* Stored data:
"""

/-! ### Which words are legal (30_encoding.md sections 3 and 4) -/

/-- Settles O15: two rows of one word have agreeing patterns, and the map holds no two such rows. -/
theorem opcodeRowsAreExclusive : Obligations.OpcodeRowsAreExclusive := fun w =>
  ⟨fun _ hr _ hr' => opcodeMap_eq_of_hits hr hr', decode_eq_illegal_iff w⟩

theorem extractLsb'_eq_iff (w : Word) (start len : Nat) (v : BitVec len) :
    w.extractLsb' start len = v ↔ w.toNat / 2 ^ start % 2 ^ len = v.toNat := by
  rw [← BitVec.toNat_inj, BitVec.extractLsb'_toNat, Nat.shiftRight_eq_div_pow]

/-- The legal words by the arithmetic of the seven rows. -/
theorem decode_ne_illegal_iff_rows (w : Word) :
    decode w ≠ .illegal ↔
      (w.toNat / 2 ^ 26 = 0 ∧ w.toNat % 2 ^ 11 = 0x24) ∨ w.toNat / 2 ^ 26 = 0x08 ∨
      (w.toNat / 2 ^ 26 = 0 ∧ w.toNat % 2 ^ 11 = 0x2A) ∨ w.toNat / 2 ^ 21 = 0x0F * 32 ∨
      w.toNat / 2 ^ 26 = 0x23 ∨ w.toNat / 2 ^ 26 = 0x2B ∨ w.toNat / 2 ^ 26 = 0x04 := by
  rw [decode_ne_illegal_iff]
  simp only [opcodeMap, List.exists_mem_cons_iff, List.not_mem_nil, false_and, exists_false,
    or_false, rowAnd_hits, rowAddi_hits, rowSlt_hits, rowLui_hits, rowLw_hits, rowSw_hits,
    rowBeq_hits]

/-- Settles O16: the fields of the summary and the rows are the same divisions of the word. -/
theorem legalWordsByOpcode : Obligations.LegalWordsByOpcode := by
  intro w
  have := w.isLt
  rw [decode_ne_illegal_iff_rows]
  simp only [extractLsb'_eq_iff, BitVec.toNat_ofNat]
  omega

/-- Settles O17, by running the decoder on the nine words. -/
theorem sampleWordsDecode : Obligations.SampleWordsDecode := by
  unfold Obligations.SampleWordsDecode
  decide

end Sys2Proof

/-! ### When a step raises the other two faults (60_exceptions.md sections 1 and 4) -/

namespace Sys2Proof.Machine
variable {s : State} {i : Instr} {f : Fault} {a w : Word}

theorem exec_memoryAccess_iff :
    exec i s = .fault (.memoryAccess a) ↔
      ∃ r rs imm16, (i = .lw r rs imm16 ∨ i = .sw r rs imm16) ∧
        s.dataAddrOK (s.effAddr rs imm16) = false ∧ a = s.effAddr rs imm16 := by
  constructor
  · intro h
    obtain ⟨r, rs, imm16, hi, hbad, hf⟩ := exec_fault_cases h
    exact ⟨r, rs, imm16, hi, hbad, Fault.memoryAccess.inj hf⟩
  · rintro ⟨r, rs, imm16, rfl | rfl, hbad, rfl⟩
    · rw [exec_lw, hbad, if_neg Bool.false_ne_true]
    · rw [exec_sw, hbad, if_neg Bool.false_ne_true]

/-- Fetch and decode raise the other two faults only. -/
theorem State.fetchDecode_ne_memoryAccess (s : State) (a : Word) :
    s.fetchDecode ≠ .error (.memoryAccess a) := by
  intro h
  rcases (s.fetchDecode_error_iff _).1 h with hfetch | ⟨_, _, _, hf⟩
  · obtain ⟨_, hf⟩ := (s.fetch_error_iff _ _).1 hfetch
    cases hf
  · cases hf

"""

* Assignment: Every entry should be retyped exactly as shown.

* Exercise answer:
/-! ### Which words are legal (30_encoding.md sections 3 and 4) -/

/-- Settles O15: two rows of one word have agreeing patterns, and the map holds no two such rows. -/
theorem opcodeRowsAreExclusive : Obligations.OpcodeRowsAreExclusive := fun w =>
  ⟨fun _ hr _ hr' => opcodeMap_eq_of_hits hr hr', decode_eq_illegal_iff w⟩

theorem extractLsb'_eq_iff (w : Word) (start len : Nat) (v : BitVec len) :
    w.extractLsb' start len = v ↔ w.toNat / 2 ^ start % 2 ^ len = v.toNat := by
  rw [← BitVec.toNat_inj, BitVec.extractLsb'_toNat, Nat.shiftRight_eq_div_pow]

/-- The legal words by the arithmetic of the seven rows. -/
theorem decode_ne_illegal_iff_rows (w : Word) :
    decode w ≠ .illegal ↔
      (w.toNat / 2 ^ 26 = 0 ∧ w.toNat % 2 ^ 11 = 0x24) ∨ w.toNat / 2 ^ 26 = 0x08 ∨
      (w.toNat / 2 ^ 26 = 0 ∧ w.toNat % 2 ^ 11 = 0x2A) ∨ w.toNat / 2 ^ 21 = 0x0F * 32 ∨
      w.toNat / 2 ^ 26 = 0x23 ∨ w.toNat / 2 ^ 26 = 0x2B ∨ w.toNat / 2 ^ 26 = 0x04 := by
  rw [decode_ne_illegal_iff]
  simp only [opcodeMap, List.exists_mem_cons_iff, List.not_mem_nil, false_and, exists_false,
    or_false, rowAnd_hits, rowAddi_hits, rowSlt_hits, rowLui_hits, rowLw_hits, rowSw_hits,
    rowBeq_hits]

/-- Settles O16: the fields of the summary and the rows are the same divisions of the word. -/
theorem legalWordsByOpcode : Obligations.LegalWordsByOpcode := by
  intro w
  have := w.isLt
  rw [decode_ne_illegal_iff_rows]
  simp only [extractLsb'_eq_iff, BitVec.toNat_ofNat]
  omega

/-- Settles O17, by running the decoder on the nine words. -/
theorem sampleWordsDecode : Obligations.SampleWordsDecode := by
  unfold Obligations.SampleWordsDecode
  decide

end Sys2Proof

/-! ### When a step raises the other two faults (60_exceptions.md sections 1 and 4) -/

namespace Sys2Proof.Machine
variable {s : State} {i : Instr} {f : Fault} {a w : Word}

theorem exec_memoryAccess_iff :
    exec i s = .fault (.memoryAccess a) ↔
      ∃ r rs imm16, (i = .lw r rs imm16 ∨ i = .sw r rs imm16) ∧
        s.dataAddrOK (s.effAddr rs imm16) = false ∧ a = s.effAddr rs imm16 := by
  constructor
  · intro h
    obtain ⟨r, rs, imm16, hi, hbad, hf⟩ := exec_fault_cases h
    exact ⟨r, rs, imm16, hi, hbad, Fault.memoryAccess.inj hf⟩
  · rintro ⟨r, rs, imm16, rfl | rfl, hbad, rfl⟩
    · rw [exec_lw, hbad, if_neg Bool.false_ne_true]
    · rw [exec_sw, hbad, if_neg Bool.false_ne_true]

/-- Fetch and decode raise the other two faults only. -/
theorem State.fetchDecode_ne_memoryAccess (s : State) (a : Word) :
    s.fetchDecode ≠ .error (.memoryAccess a) := by
  intro h
  rcases (s.fetchDecode_error_iff _).1 h with hfetch | ⟨_, _, _, hf⟩
  · obtain ⟨_, hf⟩ := (s.fetch_error_iff _ _).1 hfetch
    cases hf
  · cases hf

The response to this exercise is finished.